Could you write out exactly the lines from the one that contains "(log 1, log 2). -/" through the last line of the listing below, both included and nothing more?
====== Available data
/-- A piece an instruction changes, the mode apart, is touched by something it does beside what all instructions may do. -/
theorem touched_of_changed (native : M.personality = nativePersonality) {i : Instr} {t : State} (notMode : p ∉ [Piece.palMode])
    (ended : execUnder M i s = .next t) (changed : ¬ p.Kept s t) : ∃ c ∈ specials i, p ∈ c.touches M := by
  by_contra untouched
  push Not at untouched
  obtain ⟨r, shape, ends⟩ := execUnder_same (s := s) (ps := [p]) native fun c mem q only => by
    rw [List.mem_singleton.mp only]
    exact untouched c mem
  refine changed (Piece.Kept.of_next native notMode ?_ (shape.symm.trans ended))
  cases r with
  | ok a u => exact ends p (.head _)
  | raised k va m u => exact ends p (.head _)
  | stopped f => trivial

/-! ### Which instructions do what only some do -/

theorem hwMtpr_of_register {i : Instr} {index : BitVec 16} (mem : .register index ∈ specials i) :
    ∃ rb, i = .hwMtpr rb index := by
  cases i with
  | hwMtpr rb index' =>
    cases List.mem_singleton.mp mem
    exact ⟨rb, rfl⟩
  | hwLd _ _ q | hwSt _ _ q => cases locking : q.lock <;> simp [specials, locking] at mem
  | _ => simp [specials] at mem

theorem hwRei_of_returning {i : Instr} (mem : .returning ∈ specials i) : ∃ rs mbz, i = .hwRei rs mbz := by
  cases i with
  | hwRei rs mbz => exact ⟨rs, mbz, rfl⟩
  | hwLd _ _ q | hwSt _ _ q => cases locking : q.lock <;> simp [specials, locking] at mem
  | _ => simp [specials] at mem

theorem flag_of_intrFlag {i : Instr} (mem : .intrFlag ∈ specials i) : ∃ ra, i = .rs ra ∨ i = .rc ra := by
  cases i with
  | rs ra | rc ra => exact ⟨ra, by simp⟩
  | hwLd _ _ q | hwSt _ _ q => cases locking : q.lock <;> simp [specials, locking] at mem
  | _ => simp [specials] at mem

theorem operate_of_fpcr {i : Instr} (mem : .fpcr ∈ specials i) : ∃ fa fb fc fn,
    i = .itfp fa fb fc fn ∨ i = .fltv fa fb fc fn ∨ i = .flti fa fb fc fn ∨ i = .fltl fa fb fc fn := by
  cases i with
  | itfp fa fb fc fn | fltv fa fb fc fn | flti fa fb fc fn | fltl fa fb fc fn => exact ⟨fa, fb, fc, fn, by simp⟩
  | hwLd _ _ q | hwSt _ _ q => cases locking : q.lock <;> simp [specials, locking] at mem
  | _ => simp [specials] at mem

theorem locking_of_lockFlag {i : Instr} (mem : .lockFlag ∈ specials i) :
    (∃ ra rb disp, i = .ldlL ra rb disp ∨ i = .ldqL ra rb disp ∨ i = .stlC ra rb disp ∨ i = .stqC ra rb disp) ∨
    ∃ ra rb q disp, (i = .hwLd ra rb q disp ∨ i = .hwSt ra rb q disp) ∧ q.lock = true := by
  cases i with
  | ldlL ra rb disp | ldqL ra rb disp | stlC ra rb disp | stqC ra rb disp => exact .inl ⟨ra, rb, disp, by simp⟩
  | hwLd ra rb q disp | hwSt ra rb q disp =>
    refine .inr ⟨ra, rb, q, disp, by simp, ?_⟩
    by_contra unlocked
    simp [specials, unlocked] at mem
  | _ => simp [specials] at mem
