-- ==== Sys2Proof/Config.lean ====
section
/-! DEFINITION. The implementation parameters of 00_scope.md R5. The OPEN ones are opaque: no proof can see their value, so a
claim holds for every value. -/

namespace Sys2Proof

/-- The parameters `P` of the model shape `step(P, s, in)` (R5, R16): constants fixed when the block is built (R7). -/
structure Params where
  /-- `ADC_W`: bits of a converted sample. OPEN, 8 to 16. -/
  adcW : Nat
  /-- `WIN`: the tracker's window length in samples. Default 1024. -/
  win : Nat
  /-- `HIGH_TH`: the edge detector's high threshold. Default 30. -/
  highTh : Nat
  /-- `TIMEOUT`: the silent interval in ticks. Default 50000. -/
  timeout : Nat
  /-- `HEADER`: frame byte 0. OPEN. -/
  header : Byte
  /-- `PM_PREV_RESET`: `prev_ts` after reset. OPEN. -/
  pmPrevReset : Half
  /-- `PM_TO_RESET`: `timed_out` after reset. OPEN. -/
  pmToReset : Bool
  /-- `TICK_HZ`: the tick rate. OPEN, and no rule reads it (R188). -/
  tickHz : Nat
  deriving DecidableEq, Repr

/-- `LOW_TH = HIGH_TH div 4` (R6): derived, never set by itself. -/
def Params.lowTh (p : Params) : Nat := p.highTh / 4

/-- `HIDX_W = ceil(log2(WIN))`, the width of the history index (R5). -/
def Params.hidxW (p : Params) : Nat := Nat.clog 2 p.win

/-- `SUM_W = ADC_W + ceil(log2(WIN))`, the width of the running sum (R5, R27). -/
def Params.sumW (p : Params) : Nat := p.adcW + p.hidxW

/-- `FRAME_SIZE`: bytes of a frame (R5). -/
def Config.frameSize : Nat := 8

/-- `ADC_W - 8`, OPEN in 0 to 8 (R5, D8; log 1). -/
opaque Config.adcWOver8 : Fin 9

/-- `HEADER`, OPEN (R5, D15; log 1). -/
opaque Config.header : Byte

/-- `PM_PREV_RESET`, OPEN (R5, D13; log 1). -/
opaque Config.pmPrevReset : Half

/-- `PM_TO_RESET`, OPEN (R5, D13; log 1). -/
opaque Config.pmToReset : Bool

/-- `TICK_HZ - 1`, OPEN (R5, D29; log 1). -/
opaque Config.tickHzPred : Nat

/-- The environment's choice of input vector in a cycle for which no input was given (R16: "the environment's choice of
inputs"), one free value per cycle number (log 3). -/
opaque Config.envInput : Nat → IV

/-- The parameters of the block that `State.reset` is built with: the defaults of R5, and a free value for each OPEN one
(log 1, log 2). -/
def Config.params : Params where
  adcW := 8 + Config.adcWOver8.val
  win := 1024
  highTh := 30
  timeout := 50000
  header := Config.header
  pmPrevReset := Config.pmPrevReset
  pmToReset := Config.pmToReset
  tickHz := Config.tickHzPred + 1

end Sys2Proof
end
============
• _Response below_:
(log 1, log 2). -/
def Config.params : Params where
  adcW := 8 + Config.adcWOver8.val
  win := 1024
  highTh := 30
  timeout := 50000
  header := Config.header
  pmPrevReset := Config.pmPrevReset
  pmToReset := Config.pmToReset
  tickHz := Config.tickHzPred + 1

end Sys2Proof
end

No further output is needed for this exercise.